EXERCISE OBJECTIVE – Every line below needs to be reproduced exactly.

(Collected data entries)
☆ ☆ ☆ ☆ ☆

structure Quad where
  ki : Nat := 1
  kp : Nat := 8
  budget : Nat := Config.nomBud
  cap : Nat := Config.resetCapacity
  u : Int := 500
  ePrev : Int := 0
  f : Nat := 500
  ratio : Nat := 0
  raises : List (Nat × Nat) := []   -- pending raises: the ratio and the tick at which it takes effect
  piAt : Nat := 0               -- the tick at which the PI controller last acted
  energy : Nat := 0             -- in 1/16 µJ, so that no fraction is lost
  qthrot : Word := 0
  qresw  : Word := 0
  mbusy  : List (Nat × Nat) := []   -- by tick past, newest first: cycles in which a matrix engine was busy, cycles of the clock
  mruns  : List (Nat × Nat) := []   -- runs of its matrix engines in this tick and after: first cycle and end, from the tick's start
  ceil   : Nat := 2300
  resv   : List Resv := []
  snap   : Snap := {}
  slots  : Tbl (List DWord) := []   -- bind records in use (R242)
deriving DecidableEq, Repr

/-! ## Domains -/

/-- A cached line of a virtual cache (R256): home class lines know the DRAM place they stand for. -/
structure Line where
  remote : Bool
  vc     : Nat
  gen    : Nat
  base   : Nat                  -- IA
  size   : Nat
  bank   : Nat
  set    : Nat
  pa     : Nat                  -- home class: DRAM key of the first byte
  dirty  : Bool
  data   : Nat
deriving DecidableEq, Repr

/-- A cache definition record (R255). -/
structure VcRec where
  st     : Nat := 0             -- 0 free, 1 active, 2 migrating, 3 retiring
  remote : Bool := false
  line   : Nat := 0
  policy : Nat := 0
  ways   : BitVec 8 := 0
  pline  : Nat := 0
  pways  : BitVec 8 := 0
  sweep  : Nat := 0
  banks  : BitVec 144 := 0
  pbanks : BitVec 144 := 0
  gen    : Nat := 0
deriving DecidableEq, Repr

/-- A directory entry (R179). -/
structure DirE where
  block   : Nat
  sharers : List Nat
  pend    : List Nat            -- domains that have not acknowledged
  keep    : List Nat            -- remote writers whose own copy was updated
deriving DecidableEq, Repr

/-- A wait-table entry (R248). -/
structure WaitE where
  v     : Bool := false
  gen   : Nat := 0
  kind  : Nat := 0
  union : Nat := 0
  waiters : Nat := 0
  st    : Nat := 0
  page  : Nat := 0              -- IA div 2^16
  doms  : BitVec 72 := 0
  tick  : Nat := 0
  first : List Nat := []        -- word 2 of the record: SOWID, NODE, DOM, QUAD, CORE, TEAM, SRC
deriving DecidableEq, Repr

/-- A watch-table entry (R250); ways of one set are kept most recent first. -/
structure WatchE where
  block : Nat
  waiters : List Nat            -- accesses waiting, oldest first
deriving DecidableEq, Repr

structure Tile where
  exp   : Bool := true
  birth : Nat := 0
deriving DecidableEq, Repr

/-- A domain, its controller's registers and its tables. No column is fenced before it boots: those fenced at shipment (R11), which R252 has COLF
show at reset, are among what the boot tests find, and come with the event (log entry 5). -/
structure Dom where
  booted : Bool := false        -- step 5 of R335 done
  live   : Bool := false
  lineMemF : Bool := false      -- MEMF: the domain memory fenced
  colF   : BitVec 12 := 0
  chF    : BitVec 12 := 0
  halted : Bool := false        -- the image failed step 2 of R335: down until the next boot
  meas   : Tbl (BitVec 384) := []
  w      : Nat := 1000
  maps   : Tbl DWord := []      -- written words of the channel maps: 2 * map + word
  ptroot : DWord := 0
  tcache : List (Nat × Bool × DWord) := []  -- walker's copies: page, 2 MiB, leaf; most recent first
  hints  : List (Nat × Nat) := []   -- IA page, VC id; most recent first
  dir    : List DirE := []      -- most recent first
  invq   : List Nat := []       -- blocks, oldest first
  vcs    : Tbl VcRec := []
  owner  : Tbl (BitVec 8) := [] -- strip owner map
  lines  : List Line := []      -- most recent first
  wait   : Tbl WaitE := []
  watch  : List WatchE := []    -- most recent first
  stageQ : List (Nat × Nat) := []
  fqbase : DWord := 0
  fqsize : Nat := 10
  fqprod : Word := 0
  fqcons : Word := 0
  fqput : Bool := false         -- words 0 to 2 of the next record are written, and its word 3 waits for their acknowledgements
  fqwait : List (Option Nat × List DWord) := []  -- records that wait for room, each with the wait entry it is for, if any
  repQ   : List (List Nat) := []    -- records that wait for a wait entry: queue, page, kind, union, first requester (R249, R259)
  notes  : List (List Nat) := []    -- reports to the domain controller: a fenced sub-array 0, core, number (R165); a loss 1, page, source (R334)
  undefvc : Word := 0
  fqovf  : Word := 0
  wtfull : Word := 0
  watchev : Word := 0
  pctx   : DWord := 0
  lctx   : DWord := 0
  guest  : Nat := 0             -- guest identity; 0: no hypervisor
  guestNo : Nat := 0
  guestNodes : BitVec 64 := 0   -- the nodes assigned to that guest (R351)
  subst  : Tbl Nat := []        -- for a fenced column whose fencing the guest does not see, the quad that carries its quad's plots (R352)
  srefresh : BitVec 12 := 0     -- layers in self-refresh (R349)
  acctick : Tbl Nat := []       -- tick of the last access, by channel
  snap   : Snap := {}
deriving DecidableEq, Repr

/-! ## Loam cores -/

structure LAcc where
  kind : Nat                    -- 0 load lanes into w, 1 store, 2 SLD, 3 SST
  reg  : Nat
  lanes : List (Nat × Nat × Nat × Nat)   -- lane, va, ia, data
  got  : List (Nat × Nat) := []
  n    : Nat                    -- bytes
  tok  : Nat := 0               -- the token of a moving page's wait entry plus 2^32 times its domain (R295)
  held : Bool := false          -- it waited when its plot was saved, and is repeated at resume (R296)
deriving DecidableEq, Repr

☆ ☆ ☆ ☆ ☆

TASK ANSWER –
structure Quad where
  ki : Nat := 1
  kp : Nat := 8
  budget : Nat := Config.nomBud
  cap : Nat := Config.resetCapacity
  u : Int := 500
  ePrev : Int := 0
  f : Nat := 500
  ratio : Nat := 0
  raises : List (Nat × Nat) := []   -- pending raises: the ratio and the tick at which it takes effect
  piAt : Nat := 0               -- the tick at which the PI controller last acted
  energy : Nat := 0             -- in 1/16 µJ, so that no fraction is lost
  qthrot : Word := 0
  qresw  : Word := 0
  mbusy  : List (Nat × Nat) := []   -- by tick past, newest first: cycles in which a matrix engine was busy, cycles of the clock
  mruns  : List (Nat × Nat) := []   -- runs of its matrix engines in this tick and after: first cycle and end, from the tick's start
  ceil   : Nat := 2300
  resv   : List Resv := []
  snap   : Snap := {}
  slots  : Tbl (List DWord) := []   -- bind records in use (R242)
deriving DecidableEq, Repr

/-! ## Domains -/

/-- A cached line of a virtual cache (R256): home class lines know the DRAM place they stand for. -/
structure Line where
  remote : Bool
  vc     : Nat
  gen    : Nat
  base   : Nat                  -- IA
  size   : Nat
  bank   : Nat
  set    : Nat
  pa     : Nat                  -- home class: DRAM key of the first byte
  dirty  : Bool
  data   : Nat
deriving DecidableEq, Repr

/-- A cache definition record (R255). -/
structure VcRec where
  st     : Nat := 0             -- 0 free, 1 active, 2 migrating, 3 retiring
  remote : Bool := false
  line   : Nat := 0
  policy : Nat := 0
  ways   : BitVec 8 := 0
  pline  : Nat := 0
  pways  : BitVec 8 := 0
  sweep  : Nat := 0
  banks  : BitVec 144 := 0
  pbanks : BitVec 144 := 0
  gen    : Nat := 0
deriving DecidableEq, Repr

/-- A directory entry (R179). -/
structure DirE where
  block   : Nat
  sharers : List Nat
  pend    : List Nat            -- domains that have not acknowledged
  keep    : List Nat            -- remote writers whose own copy was updated
deriving DecidableEq, Repr

/-- A wait-table entry (R248). -/
structure WaitE where
  v     : Bool := false
  gen   : Nat := 0
  kind  : Nat := 0
  union : Nat := 0
  waiters : Nat := 0
  st    : Nat := 0
  page  : Nat := 0              -- IA div 2^16
  doms  : BitVec 72 := 0
  tick  : Nat := 0
  first : List Nat := []        -- word 2 of the record: SOWID, NODE, DOM, QUAD, CORE, TEAM, SRC
deriving DecidableEq, Repr

/-- A watch-table entry (R250); ways of one set are kept most recent first. -/
structure WatchE where
  block : Nat
  waiters : List Nat            -- accesses waiting, oldest first
deriving DecidableEq, Repr

structure Tile where
  exp   : Bool := true
  birth : Nat := 0
deriving DecidableEq, Repr

/-- A domain, its controller's registers and its tables. No column is fenced before it boots: those fenced at shipment (R11), which R252 has COLF
show at reset, are among what the boot tests find, and come with the event (log entry 5). -/
structure Dom where
  booted : Bool := false        -- step 5 of R335 done
  live   : Bool := false
  lineMemF : Bool := false      -- MEMF: the domain memory fenced
  colF   : BitVec 12 := 0
  chF    : BitVec 12 := 0
  halted : Bool := false        -- the image failed step 2 of R335: down until the next boot
  meas   : Tbl (BitVec 384) := []
  w      : Nat := 1000
  maps   : Tbl DWord := []      -- written words of the channel maps: 2 * map + word
  ptroot : DWord := 0
  tcache : List (Nat × Bool × DWord) := []  -- walker's copies: page, 2 MiB, leaf; most recent first
  hints  : List (Nat × Nat) := []   -- IA page, VC id; most recent first
  dir    : List DirE := []      -- most recent first
  invq   : List Nat := []       -- blocks, oldest first
  vcs    : Tbl VcRec := []
  owner  : Tbl (BitVec 8) := [] -- strip owner map
  lines  : List Line := []      -- most recent first
  wait   : Tbl WaitE := []
  watch  : List WatchE := []    -- most recent first
  stageQ : List (Nat × Nat) := []
  fqbase : DWord := 0
  fqsize : Nat := 10
  fqprod : Word := 0
  fqcons : Word := 0
  fqput : Bool := false         -- words 0 to 2 of the next record are written, and its word 3 waits for their acknowledgements
  fqwait : List (Option Nat × List DWord) := []  -- records that wait for room, each with the wait entry it is for, if any
  repQ   : List (List Nat) := []    -- records that wait for a wait entry: queue, page, kind, union, first requester (R249, R259)
  notes  : List (List Nat) := []    -- reports to the domain controller: a fenced sub-array 0, core, number (R165); a loss 1, page, source (R334)
  undefvc : Word := 0
  fqovf  : Word := 0
  wtfull : Word := 0
  watchev : Word := 0
  pctx   : DWord := 0
  lctx   : DWord := 0
  guest  : Nat := 0             -- guest identity; 0: no hypervisor
  guestNo : Nat := 0
  guestNodes : BitVec 64 := 0   -- the nodes assigned to that guest (R351)
  subst  : Tbl Nat := []        -- for a fenced column whose fencing the guest does not see, the quad that carries its quad's plots (R352)
  srefresh : BitVec 12 := 0     -- layers in self-refresh (R349)
  acctick : Tbl Nat := []       -- tick of the last access, by channel
  snap   : Snap := {}
deriving DecidableEq, Repr

/-! ## Loam cores -/

structure LAcc where
  kind : Nat                    -- 0 load lanes into w, 1 store, 2 SLD, 3 SST
  reg  : Nat
  lanes : List (Nat × Nat × Nat × Nat)   -- lane, va, ia, data
  got  : List (Nat × Nat) := []
  n    : Nat                    -- bytes
  tok  : Nat := 0               -- the token of a moving page's wait entry plus 2^32 times its domain (R295)
  held : Bool := false          -- it waited when its plot was saved, and is repeated at resume (R296)
deriving DecidableEq, Repr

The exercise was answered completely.